Frederic J. Glazer was also hired as an executive secretary for the Library Commission in 1972 directly because of increased state support and better federal funding. Glazer was instrumental in developing promotional programs for public libraries and for increasing state funding for libraries from less than ten cents to almost four dollars by 1996. In 1996, a controversial decision was made by the Library Commission to fire Glazer from his position as executive secretary.

In 1973, the Library Commission and Marshall University established a program to train library staff who were working in small, remote libraries which still exists in part. In the 1980s the Library Commission entered into a contract with Virginia Polytechnic Institute to provide a statewide automation network called VTLS which replaced the former card catalogs with electronic ones. This system has continued to grow and develop over the years which is why it is still in use by most public libraries in the state today.

After the controversy over the firing of Frederic J. Glazer, several executive secretaries followed: Dave Childers who served as interim executive secretary, David Price (hired in 1997, resigned in 2001), and J.D. Waggoner who was hired from within the agency in 2002.

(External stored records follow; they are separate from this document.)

-- ==== Sys2Proof/Laws/Rows.lean ====
section
/-!
SUPPORT. Sys2Proof/Laws/Rows.lean: what each row's command runs and under which check, once per constructor, so that a proof
cites the row and does not unfold `exec`.
-/
namespace Sys2Proof.Machine

/-- A row whose operands are not well formed is not carried out: nothing changes. -/
theorem ranAt_skip {ok : Bool} (h : ok = false) (t : Nat) (s : State) (f : State → State) :
    ranAt ok t s f = .next s := by simp [ranAt, ran, h]
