theorem test_meets_QueriesAndCommits_1 : ∃ (s : State) (fn slot : Nat) (c : Cmd) (n len : Nat) (recs : List (List
    Byte)), isSlot fn slot ∧ s.isReady 1287 fn slot c ∧ dueAtCutoff c s = true ∧ 2 ≤ (s.ses c.session).state ∧
    (s.ses c.session).state ≤ 4 ∧ 8 ≤ c.payload.length ∧ getU c.payload 0 2 = n ∧ allZero (slice c.payload 2 6) =
    true ∧ 1 ≤ n ∧ n ≤ 256 ∧ len = ceilDiv (32 + 12 * (s.images.rigs.getD ((s.ses c.session).rig.getD 8) { }).dof) 8
    * 8 ∧ (if c.descs.isEmpty = true then List.drop 8 c.payload else c.bulk).length = n * len ∧ (c.descs = [] ∨
    c.payload.length = 8) ∧ recs = List.map (fun k => slice (if c.descs.isEmpty = true then List.drop 8 c.payload
    else c.bulk) (k * len) len) (List.range n) ∧ (∀ r ∈ recs, s.queryBad c.session (s.images.rigs.getD ((s.ses
    c.session).rig.getD 8) { }).dof r = none) :=
  ⟨tStreams [tStr] (tPut (tCmd 1287 ([2, 0] ++ zeros 6 ++ ([0, 1, 0, 0, 1, 0, 0, 0] ++ zeros 40) ++ ([0, 1, 0, 0, 1,
    0, 0, 0] ++ zeros 40))) (tDev 1 .afterCutoff (tRun 4))), 16, 31, tCmd 1287 ([2, 0] ++ zeros 6 ++ ([0, 1, 0, 0,
    1, 0, 0, 0] ++ zeros 40) ++ ([0, 1, 0, 0, 1, 0, 0, 0] ++ zeros 40)), 2, 48, [[0, 1, 0, 0, 1, 0, 0, 0] ++ zeros
    40, [0, 1, 0, 0, 1, 0, 0, 0] ++ zeros 40], by unfold isSlot State.isReady; decide +kernel⟩

theorem test_meets_QueriesAndCommits_2 : ∃ (s : State) (id : Nat) (x : Stream), id < 512 ∧ s.frame.phase =
    Phase.afterHarvest ∧ s.gridRuns = true ∧ s.stream? id = some x ∧ s.mayCommit x = true ∧ s.frame.conf.exact =
    false :=
  ⟨tStreams [tPub] (tDev 1 .afterHarvest (tRun 3)), 0, tPub, by decide +kernel⟩

theorem test_meets_QueriesAndCommits_3 : ∃ (s : State) (t : Nat), s.frame.phase = Phase.afterHarvest ∧ s.gridRuns =
    true ∧ s.frame.conf.exact = false ∧ s.frame.openTime + 88 * s.frame.conf.period / 100 * ticksPerUs ≤ max
    s.time.now t :=
  ⟨tStreams [tPub] (tDev 1 .afterHarvest (tRun 3)), 176000, by decide +kernel⟩

theorem test_meets_RecordingAndSlips_1 : ∃ (s : State) (fn slot : Nat) (c : Cmd), isSlot fn slot ∧ s.isReady 1793 fn
    slot c ∧ c.payload.length = 16 ∧ allZero (slice c.payload 8 8) = true ∧ getU c.payload 0 8 % 8 = 0 ∧
    s.frame.devState ∈ [0, 1, 2] ∧ s.det.record = false ∧ s.det.recordNext = false ∧ s.det.recordEnded = false :=
  ⟨tPut (tCmd 1793 (zeros 16)), 16, 31, tCmd 1793 (zeros 16), by unfold isSlot State.isReady; decide +kernel⟩

theorem test_meets_RecordingAndSlips_2 : ∃ (s : State) (fn slot : Nat) (c : Cmd), isSlot fn slot ∧ s.isReady 1794 fn
    slot c ∧ c.payload = [] ∧ s.det.record = true ∧ s.det.ring.length ≤ 536000000 ∧ c.bulk = [] ∧ c.descs = [] :=
  ⟨tPut (tCmd 1794) { det := { record := true } }, 16, 31, tCmd 1794,
    by unfold isSlot State.isReady; decide +kernel⟩

theorem test_meets_RecordingAndSlips_3 : ∃ (s : State) (fn slot : Nat) (c : Cmd), isSlot fn slot ∧ s.isReady 1795 fn
    slot c ∧ c.payload.length = 8 ∧ s.det.record = true ∧ s.det.ring.length ≤ 536000000 ∧ c.bulk = [] ∧ c.descs = []
    ∧ getU c.payload 0 8 ≤ s.det.written :=
  ⟨tPut (tCmd 1795 ([5] ++ zeros 7)) { det := { record := true, written := 5 } }, 16, 31, tCmd 1795 ([5] ++ zeros
    7), by unfold isSlot State.isReady; decide +kernel⟩

theorem test_meets_RecordingAndSlips_4 : ∃ (s : State) (fn slot : Nat) (c : Cmd), isSlot fn slot ∧ s.isReady 1796 fn
    slot c ∧ c.payload.length = 8 ∧ allZero (slice c.payload 1 7) = true ∧ getU c.payload 0 1 ≤ 1 ∧ s.frame.devState
    ∈ [0, 1, 2] :=
  ⟨tPut (tCmd 1796 ([1] ++ zeros 7)) (tDev 2), 16, 31, tCmd 1796 ([1] ++ zeros 7),
    by unfold isSlot State.isReady; decide +kernel⟩
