-- ==== Sys2Proof/Machine/Dispatch.lean ====
section
/-! DEFINITION. One arm per command of the opcode table (30_encoding.md R71). -/

namespace Sys2Proof.Machine

def exec (i : Instr) (s : State) : Host.Outcome State Fault Refusal :=
  match i with
  -- unit 0, the checksum engine
  | .crc8 data n => Sys2Proof.Machine.execCrc8 data n s
  | .crc16 data n => Sys2Proof.Machine.execCrc16 data n s
  | .crc8Init => Sys2Proof.Machine.execCrc8Init s
  | .crc8Byte b => Sys2Proof.Machine.execCrc8Byte b s
  | .crc8Read => Sys2Proof.Machine.execCrc8Read s
  | .crc16Init => Sys2Proof.Machine.execCrc16Init s
  | .crc16Byte b => Sys2Proof.Machine.execCrc16Byte b s
  | .crc16Read => Sys2Proof.Machine.execCrc16Read s
  -- unit 1, the frame builder
  | .build payload seq c0 c1 => Sys2Proof.Machine.execBuild payload seq c0 c1 s
  -- unit 2, the frame parser
  | .feed buf => Sys2Proof.Machine.execFeed buf s
  | .rxAppend chunk => Sys2Proof.Machine.execRxAppend chunk s
  | .rxParse => Sys2Proof.Machine.execRxParse s
  | .rxClear => Sys2Proof.Machine.execRxClear s
  -- unit 3, the optional payload decoder
  | .decodeCoords payload => Sys2Proof.Machine.execDecodeCoords payload s
  | .encodeVuln r1 r2 r3 r4 r7 => Sys2Proof.Machine.execEncodeVuln r1 r2 r3 r4 r7 s
  | .decodeVuln v => Sys2Proof.Machine.execDecodeVuln v s
  -- unit 4, status
  | .status => Sys2Proof.Machine.execStatus s

end Sys2Proof.Machine
end

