-- ==== Sys2Proof/Machine/Step.lean ====
section
/-! DEFINITION. One step: one event performed, atomically (20_memory.md R60). -/

namespace Sys2Proof.Machine

/-- One step of the block. -/
def step (s : State) : Host.Outcome State Fault Refusal := Sys2Proof.Machine.performNext s

/-- `s` with the command of a table word issued as the next event (notes/assumptions/4.md). -/
def State.withFetchWord (s : State) (nbits w : Nat) : State :=
  Sys2Proof.Machine.issueFirst (.command .host (Sys2Proof.tableCommand nbits w)) s

end Sys2Proof.Machine
end

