/-- Settles O12: from INIT on the accumulator is on the way to the fold over the streamed bytes (`Streaming8.kept`, `Streaming16.kept`),
and READ answers it with the final XOR, which is the CRC of those bytes. -/
theorem streamingEqualsWholeBufferCrc : Obligations.StreamingEqualsWholeBufferCrc := by
  refine fun is s => ⟨fun hinit => ?crc8, fun hinit => ?crc16⟩
  case crc8 =>
    obtain ⟨t, hrun, -, hcfg, acc, hacc, hfinal⟩ := execAll_induction (Streaming8 s.cfg _) Streaming8.kept
      (s := respond .unit { s with acc8 := some s.cfg.crc8Init }) ⟨hinit, rfl, s.cfg.crc8Init, rfl, rfl⟩
    have whole : acc ^^^ t.cfg.crc8Xorout = crc8Of s.cfg (streamed8 is) := by
      rw [hcfg, crc8Of, ← hfinal]
      rfl
    exact ⟨t, _, (execAll_cons rfl is).trans hrun, crc8_length s.cfg rfl, whole ▸ exec_crc8Read hacc⟩
  case crc16 =>
    obtain ⟨t, hrun, -, hcfg, acc, hacc, hfinal⟩ := execAll_induction (Streaming16 s.cfg _) Streaming16.kept
      (s := respond .unit { s with acc16 := some s.cfg.crc16Init }) ⟨hinit, rfl, s.cfg.crc16Init, rfl, rfl⟩
    have whole : acc ^^^ t.cfg.crc16Xorout = crc16Of s.cfg (streamed16 is) := by
      rw [hcfg, crc16Of, ← hfinal]
      rfl
    exact ⟨t, _, (execAll_cons rfl is).trans hrun, crc16_length s.cfg rfl, whole ▸ exec_crc16Read hacc⟩

/-! ## Appending in chunks -/

/-- Settles O23: a capacity that holds both chunks holds the first one, and appending is associative. -/
theorem appendsConcatenate : Obligations.AppendsConcatenate := by
  intro x y s hfits
  have both : withinCapacity s.cfg.rxbufCap ((s.rxbuf ++ x).length + y.length) = true :=
    (withinCapacity_iff _ _).mpr (by simpa using hfits)
  have first : withinCapacity s.cfg.rxbufCap (s.rxbuf.length + x.length) = true :=
    withinCapacity_mono (by simp) both
  have whole : withinCapacity s.cfg.rxbufCap (s.rxbuf.length + (x ++ y).length) = true := by
    simpa [Nat.add_assoc] using both
  refine ⟨_, (execAll_cons (exec_rxAppend first) _).trans (execAll_cons (exec_rxAppend both) []), ?oneAppend, rfl⟩
  case oneAppend =>
    rw [execAll_cons (exec_rxAppend whole), ← List.append_assoc]
    rfl

end Sys2Proof.Machine
end

section
/-! The parser on buffers of a given make-up (43_frame_parser.md R161, R177, R178), and single-bit errors in a header (41_checksum.md
R113), read from what parsing and consuming can answer. -/

namespace Sys2Proof.Machine

/-- Settles O20: the rows of `consume_cases`, each with the one code it stands for. -/
theorem consumeFollowsItsTable : Obligations.ConsumeFollowsItsTable := by
  intro c buf r hr
  obtain ⟨r', k, hr', hk, hle, rows⟩ := consume_cases c buf
  cases hr.symm.trans hr'
  refine ⟨k, hk, hle, ?_⟩
  rcases rows with ⟨hcode, hall⟩ | ⟨hcode, hretain, hstart⟩ | ⟨hcode, hdrop, hall⟩ | ⟨hcode, st, hstart, hnext⟩ |
    ⟨hcode, st, L, hstart, hlen, hframe⟩
  · simp [hcode, hall]
  · simp [hcode, hretain, hstart]
  · simp [hcode, hdrop, hall]
  · rcases hcode with hcode | hcode <;> simp [hcode, hstart, hnext]
  · rcases hcode with hcode | hcode <;> simp [hcode, hstart, hlen, hframe]

/-- Settles O24: the bytes after the first 0xA5 are too few for a header (`parse_short`), and without one there is nothing to start. -/
theorem shortBuffersAreIncompleteOrNoStart : Obligations.ShortBuffersAreIncompleteOrNoStart := by
  refine fun c buf hshort => ⟨fun hmem => ?incomplete, fun hnot => parse_of_no_start c fun b hb => ne_of_mem_of_not_mem hb hnot⟩
  case incomplete =>
    rcases first_start buf with hno | ⟨g, rest, rfl, hg⟩
    · exact absurd rfl (hno _ hmem)
    · have hrest : rest.length < 6 := by
        simp only [List.length_append, List.length_cons] at hshort
        omega
      exact ⟨g.length, parse_behind hg (parse_short c hrest), by simp [Config.startByte]⟩

/-- Settles O25: the garbage shifts the result (`parse_behind`), which `parse` has for every buffer. -/
theorem garbageMovesOnlyTheStart : Obligations.GarbageMovesOnlyTheStart := by
  intro c g f hg
  obtain ⟨r, hr⟩ := parse_isOk c f
  exact ⟨r, hr, parse_behind hg hr⟩

/-! ## Single-bit errors -/

/-- A shift step of RM8 backwards. The bit shifted out is the top bit of the result, since the polynomial 0x8C has it, and
`0x19 = (0x8C <<< 1) + 1` puts back the bit and the polynomial (R109). -/
def rm8Unshift (d : Byte) : Byte := (d <<< 1) ^^^ (if d.getLsbD 7 then 0x19 else 0)

/-- Eight backward steps over a part of the table in order are the indices from its first on. -/
def UnshiftsTo (entries : List Byte) (first : Nat) : Prop :=
  entries.map (Nat.repeat rm8Unshift 8) = (List.range' first entries.length).map (BitVec.ofNat 8)

theorem UnshiftsTo.append {xs ys : List Byte} {m n : Nat} (hx : UnshiftsTo xs m) (hy : UnshiftsTo ys n) (hn : m + xs.length = n) :
    UnshiftsTo (xs ++ ys) m := by
  subst hn
  rw [UnshiftsTo] at hx hy ⊢
  rw [List.map_append, hx, hy, ← List.map_append, List.range'_append_1, List.length_append]

theorem rm8Quarter0_unshifts : UnshiftsTo rm8Quarter0 0 := by unfold UnshiftsTo; rfl
theorem rm8Quarter1_unshifts : UnshiftsTo rm8Quarter1 64 := by unfold UnshiftsTo; rfl
theorem rm8Quarter2_unshifts : UnshiftsTo rm8Quarter2 128 := by unfold UnshiftsTo; rfl
theorem rm8Quarter3_unshifts : UnshiftsTo rm8Quarter3 192 := by unfold UnshiftsTo; rfl

/-- The whole table, a quarter at a time. -/
theorem rm8Table_unshifts : UnshiftsTo rm8Table.toList 0 := by
  rw [rm8Table, Vector.toList_mk]
  refine ((rm8Quarter0_unshifts.append rm8Quarter1_unshifts ?_).append rm8Quarter2_unshifts ?_).append rm8Quarter3_unshifts ?_ <;>
    simp only [List.length_append, rm8Quarter0_length, rm8Quarter1_length, rm8Quarter2_length]

/-- Eight backward steps take each table entry of RM8 to its index. -/
theorem rm8Unshift_tableEntry (i : Byte) : Nat.repeat rm8Unshift 8 (tableEntry8 referenceCfg i) = i := by
  have hentry := congrArg (·[i.toNat]?) rm8Table_unshifts
  have hlookup : rm8Table[i.toNat]? = some (tableEntry8 referenceCfg i) := getElem?_crc8Table referenceCfg i
  simpa [hlookup, List.getElem?_range' i.isLt] using hentry

/-- The RM8 table has no repeated entry, so RM8 meets R113. -/
theorem referenceCfg_headerSensitive : HeaderSensitive referenceCfg :=
  headerSensitive_of_injective fun _ _ h => Function.LeftInverse.injective rm8Unshift_tableEntry h

/-- Settles O14: RM8 is sensitive to every single-bit error of a header. -/
theorem referenceCrc8DetectsSingleBitErrors : Obligations.ReferenceCrc8DetectsSingleBitErrors := fun b0 b1 b2 b3 k hk =>
  referenceCfg_headerSensitive [b0, b1, b2, b3] rfl k hk

/-- A bit behind the first byte is flipped in the rest. -/
theorem flipBit_cons (a : Byte) (data : List Byte) (k : Nat) : flipBit (a :: data) (k + 8) = a :: flipBit data k := by
  simp [flipBit]

/-- A bit of the front part is flipped there. -/
theorem flipBit_append {front : List Byte} {k : Nat} (h : k < 8 * front.length) (rest : List Byte) :
    flipBit (front ++ rest) k = flipBit front k ++ rest := by
  induction front generalizing k with
  | nil => simp at h
  | cons a front ih =>
    by_cases hk : k < 8
    · simp [flipBit, Nat.div_eq_of_lt hk]
    · obtain ⟨j, rfl⟩ := Nat.exists_eq_add_of_le' (Nat.le_of_not_lt hk)
      rw [List.cons_append, flipBit_cons, flipBit_cons, ih (by simp only [List.length_cons] at h; omega), List.cons_append]

/-- A bit of bytes 1 to 3 of a header is flipped: the start byte stays, and the header has its four bytes. -/
theorem flipBit_header (l0 l1 sq : Byte) {k : Nat} (h8 : 8 ≤ k) :
    ∃ l0' l1' sq', flipBit [Config.startByte, l0, l1, sq] k = [Config.startByte, l0', l1', sq'] := by
  obtain ⟨j, rfl⟩ := Nat.exists_eq_add_of_le' h8
  have hlen : (flipBit [l0, l1, sq] j).length = 3 := by simp [flipBit]
  obtain ⟨l0', l1', sq', hflipped⟩ := List.length_eq_three.mp hlen
  exact ⟨l0', l1', sq', by rw [flipBit_cons, hflipped]⟩

/-- A built frame is a header, its CRC-8, and the rest from the command id on (R75). -/
theorem frameOf_eq_header (c : Cfg) (payload : List Byte) (seq c0 c1 : Byte) :
    ∃ l0 l1 tail, frameOf c payload seq c0 c1 =
      [Config.startByte, l0, l1, seq] ++ crc8Of c [Config.startByte, l0, l1, seq] :: c1 :: c0 :: tail :=
  ⟨_, _, _, rfl⟩

/-- With a sensitive CRC-8 the header check of a frame with a flipped header bit fails (R113, R153). -/
theorem parse_flipped_frameOf {c : Cfg} (hsensitive : HeaderSensitive c) (payload : List Byte) (seq c0 c1 : Byte) {k : Nat}
    (h8 : 8 ≤ k) (h32 : k < 32) :
    parse c (flipBit (frameOf c payload seq c0 c1) k) = .ok { code := .headerCrcMismatch, start := some 0 } := by
  obtain ⟨l0, l1, tail, hframe⟩ := frameOf_eq_header c payload seq c0 c1
  obtain ⟨l0', l1', sq', hflipped⟩ := flipBit_header l0 l1 seq h8
  have detected := hsensitive [Config.startByte, l0, l1, seq] rfl k h32
  rw [hflipped, crc8_four, crc8_four] at detected
  rw [hframe, flipBit_append h32, hflipped]
  exact parse_of_header_crc_ne c1 c0 (fun heq => detected (congrArg _ heq)) tail

/-- Settles O15: FEED answers the parse of the flipped frame (`parse_flipped_frameOf`). -/
theorem singleBitHeaderErrorIsRejected : Obligations.SingleBitHeaderErrorIsRejected := by
  intro s payload seq c0 c1 f k hlegal _ hbuild h8 h32
  cases (buildFrame_eq s.cfg payload seq c0 c1).symm.trans hbuild
  exact exec_feed (parse_flipped_frameOf hlegal.sensitive payload seq c0 c1 h8 h32)
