-- ==== Sys2Proof/Word.lean ====
section
/-! DEFINITION. The machine's words: 32-bit patterns, bytes and register numbers (spec 00_scope.md R7, R9, R10). -/

namespace Sys2Proof

/-- A 32-bit pattern: a register value, an address, an instruction word (R7, R10). `u(v)` of the spec is `v.toNat`,
`s(v)` is `v.toInt` (two's complement: log 25), `trunc32(n)` is `BitVec.ofNat 32 n` or `BitVec.ofInt 32 n`. -/
abbrev Word := BitVec 32

/-- One byte of memory (R37). -/
abbrev Byte := BitVec 8

/-- A 5-bit register number, 0 to 31: every value names a register (10_state.md R20, R22; 60_exceptions.md R233). -/
abbrev RegIdx := BitVec 5

end Sys2Proof
end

As of 2009, West Virginia's public library system consisted of 97 library systems serving citizens from 175 physical facilities and seven bookmobiles. Each of West Virginia's 55 counties has at least one public library and every public library in the state has internet access. There were over 5,212,807 items in print, 216,782 audio resources, 252,890 video resources, and 1,613 electronic databases. Patron statistics include the use of 1,280 computer terminals accessed by patrons a total of 1,620,140 times and 7,731,735 materials of all types were circulated. There were also approximately 6,081,791 library visits.